Repository files navigation

Description

The implementation of the CVPR 2018 paper "Multimodal Visual Concept Learning with Weakly Supervised Learning Techinques" [1].

We provide the end-to-end system of weakly supervised face recognition. In particular the system comprises of three components: 1) face pipeline, 2) script pipeline, 3) multimodal weakly supervised learning. The implementation of 1) and 3) builds on previous code from Dr. Piotr Bojanowski (https://github.com/piotr-bojanowski/face-pipeline and https://github.com/piotr-bojanowski/actor-action respectively). We also thank Dr. Laptev and Dr. Bojanowski for the implementation of the Dynamic Time Warping algorithm for the script-subtitle alignment. This code is released in an external repository: https://github.com/gbouritsas/script_to_subtitle_DTW.

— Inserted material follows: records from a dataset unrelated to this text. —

/-- The partner of jetty j departs, the jetty passing to state `st`: PARTNER_LOST stops the sites that depend on it; with
the bridge the module leaves DRYDOCK (see assumption 41, DEDUCED). -/
def State.depart (s : State) (j st : Nat) : State :=
  let sites := s.partnerSites j
  let bridge : Bool := j == 3 && s.mode == .drydock
  let s := if s.pendingOn j then s.dropPending 0x1C else s
  let s := (s.jettyDrop j st).setFld 0 F.FAULTSUM_PARTNER 1
  let s := s.levelOn ⟨levelJetty j, 0x0F01, .siteStop, jetSrc j, sites⟩
  let s := s.raise 0x0F01 .siteStop (jetSrc j) sites
  let s := (s.capJettyLoss j).timeDepart j
  if bridge then (s.setTransit true).drydockLeave false else s

/-- A linked jetty departs, any other only takes state `st`. -/
def State.jettyEnd (s : State) (j st : Nat) : State := if s.linked j then s.depart j st else s.jettyDrop j st

/-- A lane of the width is unaligned. -/
def State.laneLost (s : State) (j : Nat) : Bool :=
  (List.range (s.fld (jetBase j) F.JSTAT_WIDTH)).any (fun l => s.fld (laneBase j l) F.LSTAT_ALIGNED == 0)

/-- A write of JCTL (R380, R393, R395). -/
def State.jctlWrite (s : State) (p : Path) (j : Nat) (w : W32) : State :=
  let b := jetBase j
  match regAt (b + F.JCTL_ENABLE.off) with
  | none => s
  | some r =>
    let on := s.fld b F.JCTL_ENABLE
    let test := s.fld b F.JCTL_TEST
    let s := (s.applyWrite p (b + F.JCTL_ENABLE.off) r w).1.answer p .ok []
    let on' := s.fld b F.JCTL_ENABLE
    let test' := s.fld b F.JCTL_TEST
    if s.mode = .cold ∨ s.mode = .harbour ∨ (on = on' ∧ test = test') then s
    else if on' = 0 then s.jettyEnd j 0
    else if test' = 1 then s.jettyEnd j 4
    else s.jettyEnd j 0

/-! ### Bring-up (R380) -/

/-- LINK_FAIL: the jetty is down and, with AUTO, retries after 100 ms. -/
def State.linkFail (s : State) (j : Nat) : State :=
  let s := (s.setJstat j 0 0).setWidth j 0 0
  (s.setJ j { s.j j with step := 0, failed := true }).notice 0x0F03 (jetSrc j)

/-- Rates both ends support up to a limit: the highest, 0 if none. -/
def bestRate (caps : BitVec 4) (limit : Nat) : Nat :=
  ([4, 3, 2, 1].find? (fun r => decide (r ≤ limit) && caps.getLsbD (r - 1))).getD 0

/-- The width that the lanes which passed allow (step 4), 0 if none. -/
def bestWidth (pass : BitVec 16) : Nat :=
  ([16, 8, 4, 1].find? (fun w => (List.range w).all pass.getLsbD)).getD 0

/-- The identity that the module sends (Table 15.3). -/
def State.surveyPayload (s : State) (j : Nat) : List Byte :=
  let valid := s.fld jmodBase F.JMOD_VALID
  leBytes 3 (2 + 2 ^ 8 + j * 2 ^ 16) ++ leBytes 1 (s.fld jmodBase F.JMOD_RINGNO + valid * 128) ++
    leBytes 1 (if valid = 1 then s.fld jmodBase F.JMOD_RINGPOS else 0xFF) ++ leBytes 3 0 ++
    leBytes 8 Config.serial.toNat ++ leBytes 4 (31 + Config.surveyCaps.toNat * 32) ++ leBytes 44 0

/-- Send a SURVEY frame. -/
def State.sendSurvey (s : State) (j : Nat) : State :=
  let q := s.j j
  (s.setJ j { q with surveySeqs := q.txSeq :: q.surveySeqs }).pushCtrl j 0x10 2 0 0 (s.surveyPayload j)

/-- Steps 4 to 6 of Table 15.2. -/
def State.bringupWidth (s : State) (j : Nat) : State :=
  let b := jetBase j
  let q := s.j j
  let w := bestWidth q.pass
  if w < s.fld b F.JCTL_MINWIDTH ∨ w = 0 then
    let next := if fixedJetty j ∨ q.rate ≤ 1 then 0 else bestRate q.caps (q.rate - 1)
    if next = 0 then s.linkFail j else s.setJ j { q with rate := next, step := 2 }
  else ((s.setJ j { q with step := 6 }).setJstat j 2 0 |>.setWidth j q.rate w).sendSurvey j

/-- The bring-up step in progress completes: rates both ends support for step 1, lanes aligned for step 2, lanes that
passed for step 3. A jetty that is down and may run begins with step 1. -/
def State.bringup (s : State) (j : Nat) (caps : BitVec 4) (lanes : BitVec 16) : State :=
  if !s.jettyRuns j then s
  else
    let b := jetBase j
    let q := s.j j
    let max := s.fld b F.JCTL_MAXRATE
    match q.step with
    | 0 =>
      if q.failed || s.fld b F.JSTAT_STATE != 0 then s
      else
        let s := (s.setJstat j 1 0).setJ j { q with step := 1 }
        if fixedJetty j then s
        else lanes16.foldl (fun s l => s.setFlds (laneBase j l) [(F.LFFE_PRE, 4), (F.LFFE_POST, 8), (F.LFFE_MAIN, 51)]) s
    | 1 =>
      let rate := if fixedJetty j then max else bestRate caps max
      if rate = 0 then s.linkFail j else s.setJ j { q with caps := caps, rate := rate, step := 2 }
    | 2 =>
      lanes16.foldl (fun s l => s.setFld (laneBase j l) F.LSTAT_ALIGNED (lanes.getLsbD l).toNat)
        (s.setJ j { q with step := 3 })
    | 3 =>
      let aligned := (List.range 16).foldl (fun m l =>
        if s.fld (laneBase j l) F.LSTAT_ALIGNED = 1 then m ||| BitVec.ofNat 16 (2 ^ l) else m) (0 : BitVec 16)
      s.setJ j { q with pass := lanes &&& aligned, step := 4 }
    | 4 => s.bringupWidth j
    | _ => s

/-- 100 ms after LINK_FAIL. -/
def State.jettyRetry (s : State) (j : Nat) : State :=
  let q := s.j j
  if q.failed && s.jettyRuns j && s.fld (jetBase j) F.JCTL_AUTO == 1 then (s.setJ j { q with failed := false }).bringup j 0 0
  else s

/-- A TRAIN set asks lane l's transmitter to move PRE or POST by one code (R376, R377). -/
def State.trainReq (s : State) (j l : Nat) (post up : Bool) : State :=
  if fixedJetty j || s.fld (jetBase j) F.JSTAT_STATE != 1 then s
  else
    let b := laneBase j l
    let pre := s.fld b F.LFFE_PRE
    let pos := s.fld b F.LFFE_POST
    let bump (v : Nat) : Option Nat := if up then some (v + 1) else if v = 0 then none else some (v - 1)
    let r : Option (Nat × Nat) := if post then (bump pos).map (fun v => (pre, v)) else (bump pre).map (fun v => (v, pos))
    let q := s.j j
    let lane := vget q.lanes l ⟨0, false, false⟩
    let mark (x : Bool) (s : State) : State :=
      s.setJ j { s.j j with lanes := vset q.lanes l { lane with trainRefused := x } }
    match r with
    | none => mark true s
    | some (a, c) =>
      if 15 < a ∨ 31 < c ∨ 31 < a + c then mark true s
      else mark false (s.setFlds b [(F.LFFE_PRE, a), (F.LFFE_POST, c), (F.LFFE_MAIN, 63 - a - c)])

/-! ### Survey (R381, R382, R392) -/

/-- The partner's identity goes into the JP registers. -/
def State.setPartner (s : State) (j : Nat) (d : List Byte) : State :=
  let f (o n : Nat) : Nat := leNat ((d.drop o).take n)
  let b := jetBase j
  let loopb : Bool := f 8 8 == Config.serial.toNat && f 2 1 == j
  s.setFlds b [(F.JPTYPE_PTYPE, if loopb then 4 else f 0 1), (F.JPTYPE_VERSION, f 1 1), (F.JPTYPE_PORT, f 2 1),
    (F.JPTYPE_RPOS, f 4 1), (F.JPCAPS_CAPS, f 0x10 4), (F.JPSERLO_SERIAL, f 8 4), (F.JPSERHI_SERIAL, f 0xC 4),
    (F.JPRING_RING, f 3 1)]

/-- PORT or RING of a Ximar 1024 partner on a ring jetty does not fit. -/
def State.crossed (s : State) (j : Nat) : Bool :=
  let b := jetBase j
  let ring := s.fld b F.JPRING_RING
  fixedJetty j && s.fld b F.JPTYPE_PTYPE == 2 &&
    (s.fld b F.JPTYPE_PORT != (if j = 1 then 2 else 1) ||
      (decide (128 ≤ ring) && s.fld jmodBase F.JMOD_VALID == 1 && ring % 64 != s.fld jmodBase F.JMOD_RINGNO))

/-- A partner arrives. -/
def State.arrive (s : State) (j : Nat) (d : List Byte) : State :=
  let s := s.setPartner j d
  let x := s.crossed j
  let s := (s.setFld (jetBase j) F.JSTAT_CROSSED x.toNat).setJstat j 3 1
  let s := s.setJ j { s.j j with step := 0, surveyed := true }
  let s := ((s.setFld 0 F.FAULTSUM_PARTNER 1).levelOff (levelJetty j)).notice 0x0F02 (jetSrc j)
  if x then s.notice 0x0F07 (jetSrc j) else s

/-- The survey is complete once the partner's SURVEY and an acknowledgement have come. -/
def State.surveyEnd (s : State) (j : Nat) : State :=
  let q := s.j j
  if s.fld (jetBase j) F.JSTAT_STATE = 2 ∧ q.gotSurvey ∧ q.gotAck then s.arrive j q.ident else s

/-- A SURVEY payload with its reserved fields zero. -/
def surveyOk (d : List Byte) : Bool :=
  let z (o n : Nat) : Bool := ((d.drop o).take n).all (· == 0)
  z 5 3 && z 0x14 44 && !((d.getD 3 0).getLsbD 6)

/-- A SURVEY arrives: it is answered; a new identity on a linked jetty is a departure and an arrival in one cycle. -/
def State.surveyRx (s : State) (j : Nat) (f : RxFrame) : State :=
  match s.rx j 0x10 f with
  | (s, false) => s
  | (s, true) =>
    if !surveyOk f.payload then s.rxDiscard j
    else
      let b := jetBase j
      let ack (s : State) : State := s.pushCtrl j 0x11 2 0 (f.seq.setWidth 64) []
      if s.fld b F.JSTAT_STATE = 2 then
        ((ack s).setJ j { (ack s).j j with gotSurvey := true, ident := f.payload }).surveyEnd j
      else
        let y := s.setPartner j f.payload
        let same : Bool := [F.JPTYPE_PTYPE, F.JPSERLO_SERIAL, F.JPSERHI_SERIAL].all (fun x => s.fld b x == y.fld b x)
        if same then ack s
        else
          let gen := s.fld b F.JSTAT_GEN
          let rate := s.fld b F.JSTAT_RATE
          let w := s.fld b F.JSTAT_WIDTH
          ack ((((s.depart j 0).setWidth j rate w).arrive j f.payload).setFld b F.JSTAT_GEN ((gen + 1) % 256))

/-- A SURVEY_ACK of a SURVEY of this survey arrives. -/
def State.surveyAck (s : State) (j : Nat) (f : RxFrame) : State :=
  match s.rx j 0x11 f with
  | (s, false) => s
  | (s, true) =>
    let q := s.j j
    if q.surveySeqs.contains f.arg.toNat then (s.setJ j { q with gotAck := true }).surveyEnd j else s

/-- Every 100 µs of an unfinished survey. -/
def State.surveyResend (s : State) (j : Nat) : State :=
  if s.fld (jetBase j) F.JSTAT_STATE = 2 then s.sendSurvey j else s

/-- 1 ms after step 6 the survey is not complete. -/
def State.surveyTimeout (s : State) (j : Nat) : State :=
  if s.fld (jetBase j) F.JSTAT_STATE = 2 then s.jettyDrop j 0 else s

/-- 20 ms after the entry to SURVEY. -/
def State.surveyNone (s : State) (j : Nat) : State :=
  if s.mode = .cold then s else s.setJ j { s.j j with surveyed := true }

/-! ### Alignment (R374) and equalization (R378) -/

def State.laneAlign (s : State) (j l : Nat) (on : Bool) : State :=
  if s.mode = .cold ∨ s.mode = .harbour then s else s.setFld (laneBase j l) F.LSTAT_ALIGNED on.toNat

/-- Tap k (0-4) of a lane as a field. -/
def tapFld (k : Nat) (f : Fld) : Fld := { f with off := f.off + 4 * k }

/-- One DFE tap at an update with its adaptation target: the term moves one code, or takes a pending change whole; whether
the tap is in its clamp. A pending change that PEND cannot hold is an open value (assumption 1). -/
def State.dfeTap (s : State) (j l k : Nat) (target : Int) (thaw : Bool) : State × Bool :=
  let b := laneBase j l
  let impose : Bool := s.fld b F.LCTLE_IMPOSE == 1
  let lim : Int := if impose then 15 else 31
  let t := clampI (-lim) lim target
  let term := clampI (-lim) lim (s.sfld b (tapFld k F.LDFE_TERM))
  let frozen : Bool := s.fld b F.LCTLE_FREEZE == 1
  let term' := if frozen then term else if thaw then t else term + clampI (-1) 1 (t - term)
  let sum := s.sfld b (tapFld k F.LDFE_BASE) + term'
  let applied := if impose then clampI (-31) 31 sum else term'
  let sat : Bool := impose && (applied != sum || t != target)
  let pend := t - term'
  let s := (s.setSfld b (tapFld k F.LDFE_TERM) term').setSfld b (tapFld k F.LDFE_APPLIED) applied
  let s := if !frozen then s.setSfld b (tapFld k F.LDFE_PEND) 0
    else if -32 ≤ pend ∧ pend ≤ 31 then s.setSfld b (tapFld k F.LDFE_PEND) pend
    else (s.setFld b (tapFld k F.LDFE_PEND) (s.freeV 6).toNat).tookFree
  (s, sat)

We also provide the system of weakly supervised action recognition, using pre-computed action features.

Code

face-pipeline (MATLAB) :

This code is based on [2],[3] and [4]. The main modifications are:

  • parallel implementation of the code
  • small modifications in the formation of the face tracks (detector score threshold, post-processing of face tracks)
  • added code to represent faces with VGG
  • modified the computation of kernels (the detector scores are not taken into account)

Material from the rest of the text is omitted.